Os sonhos são no Homem o ruído que nos aceita qualquer pergunta. Mais. São também a história que atravessa essas perguntas nascidas elas de receios, ânsias ou impulsos retidos pelo difícil do mundo. O Doutor Spleen, de costas para o colchão suíço, observa, com demora e no tecto, os pontilhados aleatórios pelo acumular de humidade. A casa no silêncio de fim de manhã demora a acolher essa viagem onírica de todos os seus dias. O resto dorme, horas passadas, indiferentes às lâminas de luz que cruzam o escuro do quarto (na verdade, também Kong Sénior está acordado e, apesar de manter os olhos fechados, a imaginação percorre uma fantasia pictórica, obscura e demasiado complexa para caber neste parêntesis - é a virtude e o dilema do narrador, pretender saber mais que as suas personagens e, no entanto, dar-lhes a vez possível para as linhas que tem). O Doutor Spleen, entre os padrões que adivinha na humidade, reconhece haver poucas fronteiras menos estimulantes que essa demora arrastada a que se resolveu, um dia, chamar insónia.

maio 05, 2006

Um Equilibrio Flutuante (última parte)

E volta a ansiedade: «Quando é que acaba este processo? Não estaremos na direcção de uma sociedade 100% medicada em que ninguém é responsável e todos são vítimas de um evento passado (genético ou ambiental)?». Não, não estamos. Porque existem forças – não metafísicas mas sociais e políticas – que se opõem a essa tendência. E são do mesmo tipo que impede que, por exemplo, a idade mínima de condução não seja trinta anos: as pessoas querem ser responsabilizadas! Os benefícios esperados que derivam de ser um cidadão por inteiro numa sociedade livre são tais que existe uma forte atracção para se ser incluído. A possibilidade da culpa, da punição e da humilhação pública são preços que aceitamos de bom grado somente para podermos voltar ao jogo depois de termos sido apanhados numa transgressão. E se formos um cidadão respeitado a melhor estratégia para manter a desculpabilização afastada é proteger e realçar o valor do próprio jogo. É a erosão dos benefícios do jogo (não o avanço científico) que podem ameaçar o equilíbrio social (como o slogan soviético a adivinhar o colapso: «eles fingem que nos pagam, nós fingimos trabalhar»).

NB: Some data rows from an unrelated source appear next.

@[simp] theorem State.beaconDelivered_keeps (x : Sub) (kind : ClaimKind) (first : Frame) (b : BeaconBlock) (s : State) :
    (s.beaconDelivered x kind first b).pending = s.pending ∧ (s.beaconDelivered x kind first b).resetHeld = s.resetHeld ∧
    (s.beaconDelivered x kind first b).pins = s.pins ∧ (s.beaconDelivered x kind first b).clock = s.clock := by
  unfold State.beaconDelivered; dsimp only; (repeat' split) <;> simp

/-! ### Handover -/

@[simp] theorem State.voiceHandover_keeps (s : State) :
    s.voiceHandover.pending = s.pending ∧ s.voiceHandover.resetHeld = s.resetHeld ∧ s.voiceHandover.pins = s.pins ∧
    s.voiceHandover.clock = s.clock ∧ s.voiceHandover.rpt = s.rpt ∧ s.voiceHandover.rta = s.rta ∧ s.voiceHandover.dlc = s.dlc ∧
    s.voiceHandover.sge = s.sge ∧ s.voiceHandover.sbs = s.sbs ∧ s.voiceHandover.psc = s.psc ∧ s.voiceHandover.mob = s.mob ∧
    s.voiceHandover.cal = s.cal ∧ s.voiceHandover.txt = s.txt ∧ s.voiceHandover.hlc = s.hlc := by
  simp [State.voiceHandover]

@[simp] theorem State.voiceHandoverEnded_keeps (s : State) :
    s.voiceHandoverEnded.pending = s.pending ∧ s.voiceHandoverEnded.resetHeld = s.resetHeld ∧ s.voiceHandoverEnded.pins = s.pins ∧
    s.voiceHandoverEnded.clock = s.clock ∧ s.voiceHandoverEnded.rpt = s.rpt ∧ s.voiceHandoverEnded.rta = s.rta ∧
    s.voiceHandoverEnded.dlc = s.dlc ∧ s.voiceHandoverEnded.sge = s.sge ∧ s.voiceHandoverEnded.sbs = s.sbs ∧
    s.voiceHandoverEnded.psc = s.psc ∧ s.voiceHandoverEnded.mob = s.mob ∧ s.voiceHandoverEnded.cal = s.cal ∧
    s.voiceHandoverEnded.txt = s.txt ∧ s.voiceHandoverEnded.hlc = s.hlc := by
  simp [State.voiceHandoverEnded]

@[simp] theorem State.accessOver_keeps (x : Sub) (s : State) :
    (s.accessOver x).pending = s.pending ∧ (s.accessOver x).resetHeld = s.resetHeld ∧ (s.accessOver x).pins = s.pins ∧
    (s.accessOver x).clock = s.clock ∧ (s.accessOver x).rpt = s.rpt ∧ (s.accessOver x).dlc = s.dlc ∧
    (s.accessOver x).sge = s.sge ∧ (s.accessOver x).sbs = s.sbs ∧ (s.accessOver x).mob = s.mob ∧ (s.accessOver x).cal = s.cal ∧
    (s.accessOver x).txt = s.txt ∧ (s.accessOver x).hlc = s.hlc ∧ (s.accessOver x).psc.per = s.psc.per ∧
    (s.accessOver x).psc.settleS = s.psc.settleS ∧ (s.accessOver x).psc.notedS = s.psc.notedS := by
  simp [State.accessOver]

@[simp] theorem State.accessSucceeded_keeps (x : Sub) (r : ReturnRecord) (cmd : HoCommand) (s : State) :
    (s.accessSucceeded x r cmd).pending = s.pending ∧ (s.accessSucceeded x r cmd).resetHeld = s.resetHeld ∧
    (s.accessSucceeded x r cmd).pins = s.pins ∧ (s.accessSucceeded x r cmd).clock = s.clock := by
  simp [State.accessSucceeded]

@[simp] theorem State.accessFailed_keeps (x : Sub) (r : ReturnRecord) (cmd : HoCommand) (s : State) :
    (s.accessFailed x r cmd).pending = s.pending ∧ (s.accessFailed x r cmd).resetHeld = s.resetHeld ∧
    (s.accessFailed x r cmd).pins = s.pins ∧ (s.accessFailed x r cmd).clock = s.clock := by
  simp [State.accessFailed]

@[simp] theorem State.accessEnded_keeps (x : Sub) (code : EndCode) (goodNotice : Bool) (s : State) :
    (s.accessEnded x code goodNotice).pending = s.pending ∧ (s.accessEnded x code goodNotice).resetHeld = s.resetHeld ∧
    (s.accessEnded x code goodNotice).pins = s.pins ∧ (s.accessEnded x code goodNotice).clock = s.clock := by
  unfold State.accessEnded; (repeat' split) <;> simp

[adaptado do Freedom Evolves de Daniel Dennet, Penguin Books, 2003]

maio 03, 2006

Paisagem

Na palavra expressa esconde-se uma paisagem raramente pensada. No filigrana de cada frase, na estrutura da sua gramática, o reflexo de um real observado em séculos de civilização. E cada vez que as usamos, de cada vez que elas nos socorrem, esses átomos de língua tecem a rede onde todos nos baloiçamos, pairando acima desse mundo medido assim à nossa imagem.

maio 02, 2006

Sistemas Formais

Gustav Mahler retira-se da aula de piano de Julius Epstein directamente para a avenida (e é toda uma Viena, nesse luxuoso esplendor de capital de império, que o acolhe) nesse frio de tarde onde o sol se fecha atrás das ruas, a pensar como a escala musical, um sistema tão simples, discreto e formal, lhe abre as portas à criação de mundos à sua medida e da dimensão do seu génio (que aos poucos, com a educação que recebe, depreende que tem). Exactamente 140 anos depois, no centro de outra capital europeia, sobre um frio exactamente igual (e apesar da noção de calor ser uma definição termodinâmica que, à partida, não determina uma causalidade com a dinâmica complexa dos pensamentos humanos, não deixa de ser um factor comum que esta narrativa decidiu tomar em conta, para permitir ao leitor um caminho possível, mesmo que improvável, de explicação), o Doutor Spleen considera o mesmo sobre o método igualmente simples, discreto e formal da culinária.